Stored data
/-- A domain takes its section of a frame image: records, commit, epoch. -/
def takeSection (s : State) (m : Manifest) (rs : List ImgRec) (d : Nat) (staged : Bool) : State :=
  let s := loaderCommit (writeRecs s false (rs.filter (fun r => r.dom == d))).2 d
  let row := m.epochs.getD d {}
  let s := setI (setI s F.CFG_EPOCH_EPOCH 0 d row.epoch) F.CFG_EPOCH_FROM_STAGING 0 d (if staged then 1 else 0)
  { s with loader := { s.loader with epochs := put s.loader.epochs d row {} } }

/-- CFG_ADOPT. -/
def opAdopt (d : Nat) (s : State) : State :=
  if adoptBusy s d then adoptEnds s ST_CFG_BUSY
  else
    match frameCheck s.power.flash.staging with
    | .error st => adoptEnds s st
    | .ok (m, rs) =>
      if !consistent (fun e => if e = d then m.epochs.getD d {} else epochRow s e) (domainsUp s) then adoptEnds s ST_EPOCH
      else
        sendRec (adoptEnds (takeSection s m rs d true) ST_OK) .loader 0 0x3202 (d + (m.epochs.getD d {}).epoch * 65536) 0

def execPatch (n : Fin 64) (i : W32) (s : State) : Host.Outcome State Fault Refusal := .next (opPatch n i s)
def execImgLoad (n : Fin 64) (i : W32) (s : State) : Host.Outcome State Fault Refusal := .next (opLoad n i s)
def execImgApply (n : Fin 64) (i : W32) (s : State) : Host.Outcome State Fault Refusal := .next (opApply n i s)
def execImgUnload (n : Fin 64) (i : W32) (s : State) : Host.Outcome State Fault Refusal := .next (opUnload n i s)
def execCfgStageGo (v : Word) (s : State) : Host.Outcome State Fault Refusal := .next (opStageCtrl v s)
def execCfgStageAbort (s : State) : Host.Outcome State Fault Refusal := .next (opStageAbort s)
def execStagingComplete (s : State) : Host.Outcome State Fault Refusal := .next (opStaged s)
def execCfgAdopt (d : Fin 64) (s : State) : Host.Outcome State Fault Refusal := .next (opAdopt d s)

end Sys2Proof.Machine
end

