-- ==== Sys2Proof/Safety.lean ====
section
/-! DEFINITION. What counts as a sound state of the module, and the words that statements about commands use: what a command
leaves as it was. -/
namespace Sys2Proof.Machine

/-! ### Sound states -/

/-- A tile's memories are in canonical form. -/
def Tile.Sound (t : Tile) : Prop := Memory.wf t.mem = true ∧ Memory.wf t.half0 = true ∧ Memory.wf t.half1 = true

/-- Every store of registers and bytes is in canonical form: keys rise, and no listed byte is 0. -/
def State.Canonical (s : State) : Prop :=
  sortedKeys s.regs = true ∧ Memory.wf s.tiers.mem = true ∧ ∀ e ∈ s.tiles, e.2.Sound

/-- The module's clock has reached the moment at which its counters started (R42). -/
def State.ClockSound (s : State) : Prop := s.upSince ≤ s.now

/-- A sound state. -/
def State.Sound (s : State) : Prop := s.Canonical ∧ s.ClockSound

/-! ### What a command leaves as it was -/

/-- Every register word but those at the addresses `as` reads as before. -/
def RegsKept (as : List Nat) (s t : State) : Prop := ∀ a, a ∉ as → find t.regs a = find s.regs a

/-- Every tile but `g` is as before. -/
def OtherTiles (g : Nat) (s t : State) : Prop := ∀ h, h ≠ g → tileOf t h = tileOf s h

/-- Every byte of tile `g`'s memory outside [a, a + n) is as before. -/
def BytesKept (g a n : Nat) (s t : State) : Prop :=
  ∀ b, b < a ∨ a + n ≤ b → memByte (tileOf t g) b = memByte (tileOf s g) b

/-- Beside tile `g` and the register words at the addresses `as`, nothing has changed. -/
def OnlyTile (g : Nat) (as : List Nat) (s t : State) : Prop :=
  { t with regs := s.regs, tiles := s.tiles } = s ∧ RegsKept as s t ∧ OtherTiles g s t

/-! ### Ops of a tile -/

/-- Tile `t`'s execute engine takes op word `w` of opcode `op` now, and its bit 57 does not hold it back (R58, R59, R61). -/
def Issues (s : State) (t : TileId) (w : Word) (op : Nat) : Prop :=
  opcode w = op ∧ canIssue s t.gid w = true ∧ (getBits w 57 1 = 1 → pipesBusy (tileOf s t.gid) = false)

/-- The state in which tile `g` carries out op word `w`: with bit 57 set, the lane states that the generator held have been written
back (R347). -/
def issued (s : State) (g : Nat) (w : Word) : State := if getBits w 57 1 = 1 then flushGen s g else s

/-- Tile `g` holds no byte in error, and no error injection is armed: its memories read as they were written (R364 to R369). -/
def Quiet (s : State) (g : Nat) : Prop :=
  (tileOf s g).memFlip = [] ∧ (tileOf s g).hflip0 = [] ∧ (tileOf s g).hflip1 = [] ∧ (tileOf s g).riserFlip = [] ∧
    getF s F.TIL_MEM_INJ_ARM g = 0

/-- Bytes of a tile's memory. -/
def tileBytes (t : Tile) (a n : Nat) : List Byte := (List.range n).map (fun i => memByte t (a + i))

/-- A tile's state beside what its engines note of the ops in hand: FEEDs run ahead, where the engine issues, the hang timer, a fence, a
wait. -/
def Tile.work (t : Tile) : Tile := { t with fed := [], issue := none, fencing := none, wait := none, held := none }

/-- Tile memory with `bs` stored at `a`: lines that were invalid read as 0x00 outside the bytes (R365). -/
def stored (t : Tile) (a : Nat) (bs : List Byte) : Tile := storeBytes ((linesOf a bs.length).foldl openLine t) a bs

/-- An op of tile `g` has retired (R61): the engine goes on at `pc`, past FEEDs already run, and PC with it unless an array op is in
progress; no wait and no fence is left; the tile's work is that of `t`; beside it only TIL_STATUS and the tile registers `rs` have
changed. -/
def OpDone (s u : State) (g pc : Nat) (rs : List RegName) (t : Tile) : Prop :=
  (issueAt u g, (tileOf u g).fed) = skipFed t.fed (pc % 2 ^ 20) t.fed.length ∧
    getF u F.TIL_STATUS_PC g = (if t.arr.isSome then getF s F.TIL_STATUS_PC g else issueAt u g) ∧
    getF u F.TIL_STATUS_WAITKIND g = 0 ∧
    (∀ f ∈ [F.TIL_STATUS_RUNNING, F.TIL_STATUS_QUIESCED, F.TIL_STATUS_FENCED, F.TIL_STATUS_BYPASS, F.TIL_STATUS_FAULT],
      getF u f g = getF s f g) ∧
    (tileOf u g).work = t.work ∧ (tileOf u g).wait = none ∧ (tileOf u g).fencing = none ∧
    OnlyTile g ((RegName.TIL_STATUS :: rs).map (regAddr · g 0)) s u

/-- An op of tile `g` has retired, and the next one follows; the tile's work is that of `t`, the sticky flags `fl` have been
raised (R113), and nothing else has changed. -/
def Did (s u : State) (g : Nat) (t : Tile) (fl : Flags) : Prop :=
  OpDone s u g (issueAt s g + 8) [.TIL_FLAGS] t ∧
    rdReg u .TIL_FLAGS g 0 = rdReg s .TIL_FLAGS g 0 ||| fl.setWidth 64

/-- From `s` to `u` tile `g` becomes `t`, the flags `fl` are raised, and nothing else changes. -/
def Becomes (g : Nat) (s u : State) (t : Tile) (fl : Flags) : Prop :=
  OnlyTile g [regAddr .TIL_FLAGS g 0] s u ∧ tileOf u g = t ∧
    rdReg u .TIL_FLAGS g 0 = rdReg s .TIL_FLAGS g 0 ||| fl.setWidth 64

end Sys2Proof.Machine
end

→ Exercise description
Retype the entries exactly from the first line, stopping after the line with "def execPatch (n".

→ Your solution
/-- A domain takes its section of a frame image: records, commit, epoch. -/
def takeSection (s : State) (m : Manifest) (rs : List ImgRec) (d : Nat) (staged : Bool) : State :=
  let s := loaderCommit (writeRecs s false (rs.filter (fun r => r.dom == d))).2 d
  let row := m.epochs.getD d {}
  let s := setI (setI s F.CFG_EPOCH_EPOCH 0 d row.epoch) F.CFG_EPOCH_FROM_STAGING 0 d (if staged then 1 else 0)
  { s with loader := { s.loader with epochs := put s.loader.epochs d row {} } }

/-- CFG_ADOPT. -/
def opAdopt (d : Nat) (s : State) : State :=
  if adoptBusy s d then adoptEnds s ST_CFG_BUSY
  else
    match frameCheck s.power.flash.staging with
    | .error st => adoptEnds s st
    | .ok (m, rs) =>
      if !consistent (fun e => if e = d then m.epochs.getD d {} else epochRow s e) (domainsUp s) then adoptEnds s ST_EPOCH
      else
        sendRec (adoptEnds (takeSection s m rs d true) ST_OK) .loader 0 0x3202 (d + (m.epochs.getD d {}).epoch * 65536) 0

def execPatch (n : Fin 64) (i : W32) (s : State) : Host.Outcome State Fault Refusal := .next (opPatch n i s)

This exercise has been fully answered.